# Exercise description
For these records, count the lines containing the word "nbits" and respond with the number alone.

[Dataset entries]
++++++++

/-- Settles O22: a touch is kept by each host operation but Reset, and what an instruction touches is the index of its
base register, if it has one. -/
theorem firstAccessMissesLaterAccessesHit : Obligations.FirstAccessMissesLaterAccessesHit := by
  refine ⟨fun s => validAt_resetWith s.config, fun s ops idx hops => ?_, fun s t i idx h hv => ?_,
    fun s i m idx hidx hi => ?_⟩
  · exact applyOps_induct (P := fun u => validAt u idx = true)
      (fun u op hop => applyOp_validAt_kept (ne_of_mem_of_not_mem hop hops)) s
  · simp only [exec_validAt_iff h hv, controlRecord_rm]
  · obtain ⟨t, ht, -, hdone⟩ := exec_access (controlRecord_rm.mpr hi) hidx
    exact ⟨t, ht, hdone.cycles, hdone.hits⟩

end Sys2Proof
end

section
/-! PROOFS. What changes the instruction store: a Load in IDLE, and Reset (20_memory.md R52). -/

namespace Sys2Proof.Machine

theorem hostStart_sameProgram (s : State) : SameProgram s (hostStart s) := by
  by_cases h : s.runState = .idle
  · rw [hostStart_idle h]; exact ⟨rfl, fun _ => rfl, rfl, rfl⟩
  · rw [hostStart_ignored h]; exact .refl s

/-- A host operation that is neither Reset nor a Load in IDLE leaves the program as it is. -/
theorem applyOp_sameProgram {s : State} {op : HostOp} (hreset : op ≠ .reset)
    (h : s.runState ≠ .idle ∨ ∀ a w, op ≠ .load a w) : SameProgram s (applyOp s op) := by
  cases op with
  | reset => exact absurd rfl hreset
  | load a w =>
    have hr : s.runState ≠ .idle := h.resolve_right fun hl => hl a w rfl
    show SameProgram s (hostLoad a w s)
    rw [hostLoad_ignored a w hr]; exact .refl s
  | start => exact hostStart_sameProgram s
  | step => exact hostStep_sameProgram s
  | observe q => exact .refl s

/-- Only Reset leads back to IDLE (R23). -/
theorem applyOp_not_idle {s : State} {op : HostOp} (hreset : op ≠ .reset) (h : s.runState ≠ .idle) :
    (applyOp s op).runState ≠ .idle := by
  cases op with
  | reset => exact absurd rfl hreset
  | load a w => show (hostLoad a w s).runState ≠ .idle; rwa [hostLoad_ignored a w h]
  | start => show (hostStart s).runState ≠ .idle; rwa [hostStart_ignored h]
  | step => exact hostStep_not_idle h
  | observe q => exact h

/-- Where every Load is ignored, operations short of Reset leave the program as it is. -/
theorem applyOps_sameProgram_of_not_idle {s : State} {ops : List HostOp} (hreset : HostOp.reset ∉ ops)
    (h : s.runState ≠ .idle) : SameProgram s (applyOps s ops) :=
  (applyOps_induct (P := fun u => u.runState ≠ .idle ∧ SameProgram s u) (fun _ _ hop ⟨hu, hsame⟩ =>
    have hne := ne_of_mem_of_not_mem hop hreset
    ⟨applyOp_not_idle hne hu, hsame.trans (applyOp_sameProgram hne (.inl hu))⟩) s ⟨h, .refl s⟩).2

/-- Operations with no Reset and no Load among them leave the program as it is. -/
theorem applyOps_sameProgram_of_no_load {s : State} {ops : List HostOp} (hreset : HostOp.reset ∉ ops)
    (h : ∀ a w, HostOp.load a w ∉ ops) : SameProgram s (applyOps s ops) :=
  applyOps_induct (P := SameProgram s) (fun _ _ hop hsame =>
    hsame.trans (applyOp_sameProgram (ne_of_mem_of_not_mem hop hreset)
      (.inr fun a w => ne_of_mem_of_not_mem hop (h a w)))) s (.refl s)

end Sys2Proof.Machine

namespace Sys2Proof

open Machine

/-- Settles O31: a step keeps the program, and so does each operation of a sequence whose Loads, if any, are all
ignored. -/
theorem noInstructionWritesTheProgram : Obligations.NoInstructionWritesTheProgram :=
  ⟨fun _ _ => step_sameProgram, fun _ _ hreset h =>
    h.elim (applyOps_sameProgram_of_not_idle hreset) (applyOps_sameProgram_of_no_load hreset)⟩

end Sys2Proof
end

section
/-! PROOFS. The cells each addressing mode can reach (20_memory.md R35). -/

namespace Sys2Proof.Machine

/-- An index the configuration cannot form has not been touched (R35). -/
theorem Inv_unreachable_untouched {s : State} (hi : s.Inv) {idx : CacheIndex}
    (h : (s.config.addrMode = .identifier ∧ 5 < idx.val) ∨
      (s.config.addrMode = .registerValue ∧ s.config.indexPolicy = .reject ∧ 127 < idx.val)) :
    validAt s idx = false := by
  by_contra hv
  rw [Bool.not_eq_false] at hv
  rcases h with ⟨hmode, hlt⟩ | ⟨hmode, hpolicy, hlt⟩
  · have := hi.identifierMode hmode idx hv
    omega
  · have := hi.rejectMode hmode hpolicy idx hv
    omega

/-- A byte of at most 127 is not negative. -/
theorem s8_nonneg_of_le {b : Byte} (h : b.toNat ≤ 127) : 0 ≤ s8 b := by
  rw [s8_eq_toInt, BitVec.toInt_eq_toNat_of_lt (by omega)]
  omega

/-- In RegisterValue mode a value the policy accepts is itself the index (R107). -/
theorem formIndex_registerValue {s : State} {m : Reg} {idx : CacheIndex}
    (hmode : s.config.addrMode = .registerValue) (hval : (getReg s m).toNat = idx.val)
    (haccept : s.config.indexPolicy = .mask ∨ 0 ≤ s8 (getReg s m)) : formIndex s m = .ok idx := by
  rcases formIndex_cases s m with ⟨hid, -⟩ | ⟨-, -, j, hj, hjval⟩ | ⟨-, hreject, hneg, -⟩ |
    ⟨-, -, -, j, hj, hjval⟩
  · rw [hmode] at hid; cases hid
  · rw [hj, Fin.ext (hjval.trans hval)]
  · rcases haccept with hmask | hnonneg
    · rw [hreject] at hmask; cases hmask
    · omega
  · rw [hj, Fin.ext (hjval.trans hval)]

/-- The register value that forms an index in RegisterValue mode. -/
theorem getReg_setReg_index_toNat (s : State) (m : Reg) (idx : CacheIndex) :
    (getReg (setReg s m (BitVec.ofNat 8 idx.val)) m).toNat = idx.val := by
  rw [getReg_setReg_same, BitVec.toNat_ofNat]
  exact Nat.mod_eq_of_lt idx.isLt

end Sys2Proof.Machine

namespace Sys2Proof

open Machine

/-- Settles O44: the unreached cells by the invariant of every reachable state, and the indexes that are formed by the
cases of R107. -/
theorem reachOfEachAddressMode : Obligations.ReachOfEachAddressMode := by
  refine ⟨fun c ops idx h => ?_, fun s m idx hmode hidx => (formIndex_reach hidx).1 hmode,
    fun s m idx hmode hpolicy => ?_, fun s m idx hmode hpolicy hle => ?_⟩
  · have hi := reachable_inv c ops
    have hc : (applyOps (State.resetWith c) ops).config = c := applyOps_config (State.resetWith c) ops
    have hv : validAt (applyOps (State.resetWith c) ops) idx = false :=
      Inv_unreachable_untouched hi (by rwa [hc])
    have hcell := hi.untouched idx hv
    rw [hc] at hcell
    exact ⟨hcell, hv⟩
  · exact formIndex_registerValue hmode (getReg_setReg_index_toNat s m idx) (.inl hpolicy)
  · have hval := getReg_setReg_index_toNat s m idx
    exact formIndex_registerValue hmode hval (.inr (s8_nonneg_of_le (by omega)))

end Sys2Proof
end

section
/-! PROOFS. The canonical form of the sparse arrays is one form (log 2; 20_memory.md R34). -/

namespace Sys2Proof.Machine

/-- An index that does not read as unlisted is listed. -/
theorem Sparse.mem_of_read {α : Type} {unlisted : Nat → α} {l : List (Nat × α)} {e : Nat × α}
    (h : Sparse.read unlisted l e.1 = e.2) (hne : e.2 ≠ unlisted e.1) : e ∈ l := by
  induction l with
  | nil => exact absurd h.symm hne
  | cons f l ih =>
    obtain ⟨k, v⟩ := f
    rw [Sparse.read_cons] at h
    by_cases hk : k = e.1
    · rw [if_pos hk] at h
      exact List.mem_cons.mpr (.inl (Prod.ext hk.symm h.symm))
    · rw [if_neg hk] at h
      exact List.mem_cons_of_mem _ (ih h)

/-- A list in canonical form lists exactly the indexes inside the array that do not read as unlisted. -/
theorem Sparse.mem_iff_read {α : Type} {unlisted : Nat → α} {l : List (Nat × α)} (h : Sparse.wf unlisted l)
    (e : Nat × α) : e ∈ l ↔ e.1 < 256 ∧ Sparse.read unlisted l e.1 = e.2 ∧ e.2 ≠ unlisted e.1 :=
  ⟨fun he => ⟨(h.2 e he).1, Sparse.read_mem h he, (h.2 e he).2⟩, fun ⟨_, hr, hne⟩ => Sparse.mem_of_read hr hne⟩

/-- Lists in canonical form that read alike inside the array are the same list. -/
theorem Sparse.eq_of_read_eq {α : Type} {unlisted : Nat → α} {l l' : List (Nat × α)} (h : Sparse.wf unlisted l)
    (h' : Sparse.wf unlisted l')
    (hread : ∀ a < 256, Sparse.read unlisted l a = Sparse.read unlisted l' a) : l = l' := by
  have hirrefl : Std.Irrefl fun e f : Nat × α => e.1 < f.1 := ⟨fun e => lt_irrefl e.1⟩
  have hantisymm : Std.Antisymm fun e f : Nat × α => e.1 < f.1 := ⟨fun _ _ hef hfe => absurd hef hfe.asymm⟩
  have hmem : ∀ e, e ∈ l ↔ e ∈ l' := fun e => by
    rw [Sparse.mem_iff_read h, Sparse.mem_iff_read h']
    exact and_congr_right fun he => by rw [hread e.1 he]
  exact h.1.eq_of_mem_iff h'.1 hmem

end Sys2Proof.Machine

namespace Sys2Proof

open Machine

++++++++

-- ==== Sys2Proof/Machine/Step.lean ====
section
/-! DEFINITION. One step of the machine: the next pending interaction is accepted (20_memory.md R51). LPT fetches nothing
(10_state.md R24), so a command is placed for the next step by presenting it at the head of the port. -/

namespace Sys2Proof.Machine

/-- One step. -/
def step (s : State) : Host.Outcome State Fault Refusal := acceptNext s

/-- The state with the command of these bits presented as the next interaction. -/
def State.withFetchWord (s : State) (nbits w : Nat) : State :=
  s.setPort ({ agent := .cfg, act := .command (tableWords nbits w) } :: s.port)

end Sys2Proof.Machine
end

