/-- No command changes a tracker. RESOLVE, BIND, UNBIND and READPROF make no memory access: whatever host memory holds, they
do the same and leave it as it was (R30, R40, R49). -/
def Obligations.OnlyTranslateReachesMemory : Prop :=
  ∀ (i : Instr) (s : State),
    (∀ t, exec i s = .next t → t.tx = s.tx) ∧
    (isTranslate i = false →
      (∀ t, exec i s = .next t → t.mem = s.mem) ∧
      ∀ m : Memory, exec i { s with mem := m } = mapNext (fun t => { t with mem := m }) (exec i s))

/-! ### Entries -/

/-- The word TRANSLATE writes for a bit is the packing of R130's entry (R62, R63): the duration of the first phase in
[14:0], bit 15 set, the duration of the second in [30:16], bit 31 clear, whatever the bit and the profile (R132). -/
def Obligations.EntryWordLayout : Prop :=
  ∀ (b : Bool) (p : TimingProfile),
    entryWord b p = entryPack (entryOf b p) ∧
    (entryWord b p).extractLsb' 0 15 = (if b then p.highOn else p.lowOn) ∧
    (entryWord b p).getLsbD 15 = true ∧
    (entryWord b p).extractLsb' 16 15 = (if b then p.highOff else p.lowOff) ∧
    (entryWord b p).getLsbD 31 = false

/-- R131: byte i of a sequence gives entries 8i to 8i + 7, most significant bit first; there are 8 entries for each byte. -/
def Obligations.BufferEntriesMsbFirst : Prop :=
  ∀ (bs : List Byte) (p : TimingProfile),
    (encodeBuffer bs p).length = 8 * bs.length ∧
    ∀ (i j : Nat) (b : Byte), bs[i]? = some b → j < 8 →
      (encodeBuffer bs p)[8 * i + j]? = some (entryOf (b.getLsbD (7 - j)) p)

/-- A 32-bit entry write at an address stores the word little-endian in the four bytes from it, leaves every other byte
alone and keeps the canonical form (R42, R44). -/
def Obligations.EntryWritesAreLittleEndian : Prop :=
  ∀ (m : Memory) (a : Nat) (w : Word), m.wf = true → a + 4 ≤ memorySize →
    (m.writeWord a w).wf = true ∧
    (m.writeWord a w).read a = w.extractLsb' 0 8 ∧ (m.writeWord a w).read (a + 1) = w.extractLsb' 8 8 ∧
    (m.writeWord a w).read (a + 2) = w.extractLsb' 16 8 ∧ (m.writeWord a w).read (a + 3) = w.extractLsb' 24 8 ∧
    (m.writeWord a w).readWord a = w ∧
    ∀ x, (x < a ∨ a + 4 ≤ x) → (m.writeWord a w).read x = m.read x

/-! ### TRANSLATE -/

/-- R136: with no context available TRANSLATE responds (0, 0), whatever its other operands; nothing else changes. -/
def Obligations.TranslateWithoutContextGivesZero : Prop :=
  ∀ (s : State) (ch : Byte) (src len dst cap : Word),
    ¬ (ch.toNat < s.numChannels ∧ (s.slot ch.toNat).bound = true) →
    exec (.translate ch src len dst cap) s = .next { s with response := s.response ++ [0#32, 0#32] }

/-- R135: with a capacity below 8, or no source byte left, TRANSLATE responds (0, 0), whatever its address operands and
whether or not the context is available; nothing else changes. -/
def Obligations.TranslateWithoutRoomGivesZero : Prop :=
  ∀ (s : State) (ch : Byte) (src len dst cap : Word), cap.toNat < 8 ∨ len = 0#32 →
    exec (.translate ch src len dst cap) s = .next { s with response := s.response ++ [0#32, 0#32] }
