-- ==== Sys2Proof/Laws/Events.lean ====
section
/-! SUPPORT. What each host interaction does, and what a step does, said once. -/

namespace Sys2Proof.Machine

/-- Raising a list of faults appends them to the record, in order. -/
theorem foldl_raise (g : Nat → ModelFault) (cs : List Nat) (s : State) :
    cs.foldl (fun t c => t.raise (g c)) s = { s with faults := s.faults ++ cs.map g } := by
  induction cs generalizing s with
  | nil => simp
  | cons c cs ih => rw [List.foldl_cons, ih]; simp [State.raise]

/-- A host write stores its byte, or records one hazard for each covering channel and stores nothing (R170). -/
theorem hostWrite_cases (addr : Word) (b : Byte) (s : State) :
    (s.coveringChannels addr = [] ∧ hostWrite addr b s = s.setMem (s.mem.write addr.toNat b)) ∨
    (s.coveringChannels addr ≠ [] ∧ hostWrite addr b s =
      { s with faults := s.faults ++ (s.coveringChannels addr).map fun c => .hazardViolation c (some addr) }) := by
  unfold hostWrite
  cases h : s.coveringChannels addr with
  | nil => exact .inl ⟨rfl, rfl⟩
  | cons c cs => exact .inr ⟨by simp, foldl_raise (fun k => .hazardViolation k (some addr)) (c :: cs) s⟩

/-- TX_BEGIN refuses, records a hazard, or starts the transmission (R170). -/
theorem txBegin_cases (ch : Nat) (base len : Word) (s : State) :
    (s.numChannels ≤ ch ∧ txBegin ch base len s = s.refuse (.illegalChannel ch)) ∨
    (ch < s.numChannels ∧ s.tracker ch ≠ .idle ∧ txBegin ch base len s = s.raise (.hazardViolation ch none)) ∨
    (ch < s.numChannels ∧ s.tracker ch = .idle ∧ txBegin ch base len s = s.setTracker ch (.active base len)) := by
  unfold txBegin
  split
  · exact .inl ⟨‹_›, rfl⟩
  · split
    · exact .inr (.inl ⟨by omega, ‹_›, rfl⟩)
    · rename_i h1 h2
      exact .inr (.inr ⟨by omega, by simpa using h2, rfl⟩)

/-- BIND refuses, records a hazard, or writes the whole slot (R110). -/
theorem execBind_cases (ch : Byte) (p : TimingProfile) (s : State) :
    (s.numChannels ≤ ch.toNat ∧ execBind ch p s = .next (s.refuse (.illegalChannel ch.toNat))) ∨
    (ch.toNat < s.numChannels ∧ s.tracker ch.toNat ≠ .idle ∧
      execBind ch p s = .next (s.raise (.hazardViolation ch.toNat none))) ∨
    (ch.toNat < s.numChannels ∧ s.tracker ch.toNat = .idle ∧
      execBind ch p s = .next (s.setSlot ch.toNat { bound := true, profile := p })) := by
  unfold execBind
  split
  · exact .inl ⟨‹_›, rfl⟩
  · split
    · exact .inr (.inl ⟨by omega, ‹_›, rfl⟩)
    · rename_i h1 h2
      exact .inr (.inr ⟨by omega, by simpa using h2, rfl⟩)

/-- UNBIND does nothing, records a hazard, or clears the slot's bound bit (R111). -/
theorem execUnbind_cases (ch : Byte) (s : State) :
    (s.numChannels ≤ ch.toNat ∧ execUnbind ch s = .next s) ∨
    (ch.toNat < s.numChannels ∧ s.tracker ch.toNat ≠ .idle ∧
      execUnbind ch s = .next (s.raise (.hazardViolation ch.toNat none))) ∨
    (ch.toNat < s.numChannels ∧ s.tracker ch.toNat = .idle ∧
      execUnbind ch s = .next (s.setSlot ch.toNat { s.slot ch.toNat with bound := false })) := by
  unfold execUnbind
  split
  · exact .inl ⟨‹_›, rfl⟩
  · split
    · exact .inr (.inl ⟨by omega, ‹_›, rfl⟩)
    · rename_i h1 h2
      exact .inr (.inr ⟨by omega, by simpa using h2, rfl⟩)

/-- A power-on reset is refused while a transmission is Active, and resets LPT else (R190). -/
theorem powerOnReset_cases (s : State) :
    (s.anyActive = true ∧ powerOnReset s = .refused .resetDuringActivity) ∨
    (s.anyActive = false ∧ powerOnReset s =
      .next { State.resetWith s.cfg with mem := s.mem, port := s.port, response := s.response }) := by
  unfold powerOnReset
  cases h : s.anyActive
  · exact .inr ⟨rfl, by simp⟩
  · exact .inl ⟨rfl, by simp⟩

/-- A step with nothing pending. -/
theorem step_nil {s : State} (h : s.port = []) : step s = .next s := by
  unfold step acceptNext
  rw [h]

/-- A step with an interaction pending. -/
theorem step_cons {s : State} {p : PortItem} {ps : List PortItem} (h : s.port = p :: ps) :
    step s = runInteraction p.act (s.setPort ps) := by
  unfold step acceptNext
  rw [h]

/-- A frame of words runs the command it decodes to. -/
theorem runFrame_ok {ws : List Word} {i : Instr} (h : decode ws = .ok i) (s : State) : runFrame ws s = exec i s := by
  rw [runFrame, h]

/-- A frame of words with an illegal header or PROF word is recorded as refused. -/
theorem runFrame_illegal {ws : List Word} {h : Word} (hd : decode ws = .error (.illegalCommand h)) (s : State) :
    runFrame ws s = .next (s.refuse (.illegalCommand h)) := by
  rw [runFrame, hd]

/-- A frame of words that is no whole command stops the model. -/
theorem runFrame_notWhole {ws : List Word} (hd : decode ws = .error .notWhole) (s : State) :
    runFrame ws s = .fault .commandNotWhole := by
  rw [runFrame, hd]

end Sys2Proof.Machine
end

++++++++

# Expected answer
2